Extracted material START

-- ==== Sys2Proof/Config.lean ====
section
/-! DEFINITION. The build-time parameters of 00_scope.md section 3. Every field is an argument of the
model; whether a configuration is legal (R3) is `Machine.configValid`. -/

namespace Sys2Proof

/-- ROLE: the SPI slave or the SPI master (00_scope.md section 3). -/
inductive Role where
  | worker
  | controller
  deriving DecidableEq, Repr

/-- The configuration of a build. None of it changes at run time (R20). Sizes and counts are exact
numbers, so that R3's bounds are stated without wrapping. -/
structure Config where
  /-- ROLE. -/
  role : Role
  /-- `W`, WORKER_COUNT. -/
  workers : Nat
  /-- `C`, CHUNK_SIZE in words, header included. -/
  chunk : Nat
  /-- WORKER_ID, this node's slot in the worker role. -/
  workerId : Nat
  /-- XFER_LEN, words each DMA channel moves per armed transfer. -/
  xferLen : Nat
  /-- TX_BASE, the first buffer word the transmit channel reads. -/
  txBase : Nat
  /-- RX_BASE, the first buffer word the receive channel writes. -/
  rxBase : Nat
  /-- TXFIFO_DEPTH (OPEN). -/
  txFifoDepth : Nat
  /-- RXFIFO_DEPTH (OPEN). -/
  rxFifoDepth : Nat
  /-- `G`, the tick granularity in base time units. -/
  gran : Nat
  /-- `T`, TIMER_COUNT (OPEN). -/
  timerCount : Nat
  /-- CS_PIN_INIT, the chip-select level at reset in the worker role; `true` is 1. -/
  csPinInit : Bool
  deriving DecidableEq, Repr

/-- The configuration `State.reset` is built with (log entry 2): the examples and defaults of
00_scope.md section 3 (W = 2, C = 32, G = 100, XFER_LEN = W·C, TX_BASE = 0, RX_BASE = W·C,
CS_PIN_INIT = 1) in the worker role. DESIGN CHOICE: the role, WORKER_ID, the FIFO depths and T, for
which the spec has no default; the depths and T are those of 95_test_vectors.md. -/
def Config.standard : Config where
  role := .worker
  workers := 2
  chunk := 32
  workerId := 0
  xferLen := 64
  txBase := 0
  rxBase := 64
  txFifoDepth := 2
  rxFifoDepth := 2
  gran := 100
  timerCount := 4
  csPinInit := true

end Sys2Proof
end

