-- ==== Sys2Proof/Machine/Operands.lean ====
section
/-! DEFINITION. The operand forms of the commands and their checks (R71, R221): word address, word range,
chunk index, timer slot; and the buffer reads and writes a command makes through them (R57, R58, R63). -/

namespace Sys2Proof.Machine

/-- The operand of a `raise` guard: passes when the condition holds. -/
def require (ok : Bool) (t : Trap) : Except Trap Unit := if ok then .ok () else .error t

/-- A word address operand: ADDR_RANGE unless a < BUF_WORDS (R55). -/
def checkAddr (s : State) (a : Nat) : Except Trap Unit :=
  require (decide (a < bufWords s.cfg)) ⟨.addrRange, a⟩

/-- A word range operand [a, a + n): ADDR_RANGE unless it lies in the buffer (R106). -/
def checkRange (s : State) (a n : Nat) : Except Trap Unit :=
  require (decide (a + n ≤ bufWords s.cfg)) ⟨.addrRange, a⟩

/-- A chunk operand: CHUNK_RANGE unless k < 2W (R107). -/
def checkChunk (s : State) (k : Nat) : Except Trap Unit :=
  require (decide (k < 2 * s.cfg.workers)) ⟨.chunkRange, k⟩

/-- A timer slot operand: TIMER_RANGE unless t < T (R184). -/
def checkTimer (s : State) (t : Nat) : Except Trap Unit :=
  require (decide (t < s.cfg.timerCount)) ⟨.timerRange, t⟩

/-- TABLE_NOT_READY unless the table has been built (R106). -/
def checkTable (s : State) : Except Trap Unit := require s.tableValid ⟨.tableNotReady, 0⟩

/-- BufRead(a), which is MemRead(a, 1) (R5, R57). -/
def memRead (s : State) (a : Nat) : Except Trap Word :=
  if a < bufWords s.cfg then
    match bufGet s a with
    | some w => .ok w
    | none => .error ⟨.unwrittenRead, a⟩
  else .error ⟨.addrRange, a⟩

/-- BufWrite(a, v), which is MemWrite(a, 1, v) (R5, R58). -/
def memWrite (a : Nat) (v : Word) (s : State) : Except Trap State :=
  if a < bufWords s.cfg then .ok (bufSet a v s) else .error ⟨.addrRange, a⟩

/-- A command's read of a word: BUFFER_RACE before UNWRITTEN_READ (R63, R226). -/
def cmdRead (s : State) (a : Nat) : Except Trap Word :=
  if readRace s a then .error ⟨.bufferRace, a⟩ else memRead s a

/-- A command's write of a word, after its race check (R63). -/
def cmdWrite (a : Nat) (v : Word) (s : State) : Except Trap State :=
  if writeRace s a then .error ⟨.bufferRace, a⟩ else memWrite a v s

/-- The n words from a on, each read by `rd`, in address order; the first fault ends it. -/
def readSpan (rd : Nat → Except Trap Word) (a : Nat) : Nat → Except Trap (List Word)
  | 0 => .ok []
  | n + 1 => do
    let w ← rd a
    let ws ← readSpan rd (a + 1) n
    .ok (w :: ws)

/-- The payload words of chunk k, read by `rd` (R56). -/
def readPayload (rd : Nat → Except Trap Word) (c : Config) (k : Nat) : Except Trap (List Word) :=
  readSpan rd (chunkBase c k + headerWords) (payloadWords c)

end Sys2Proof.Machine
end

Extracted material END

Exercise details.
Going back to the entries above, set down exactly the lines that begin at the one with "TIMER_COUNT (OPEN). -/" and end at the one with "and defaults of", both included, and nothing else.

Task solution.
  /-- `T`, TIMER_COUNT (OPEN). -/
  timerCount : Nat
  /-- CS_PIN_INIT, the chip-select level at reset in the worker role; `true` is 1. -/
  csPinInit : Bool
  deriving DecidableEq, Repr

/-- The configuration `State.reset` is built with (log entry 2): the examples and defaults of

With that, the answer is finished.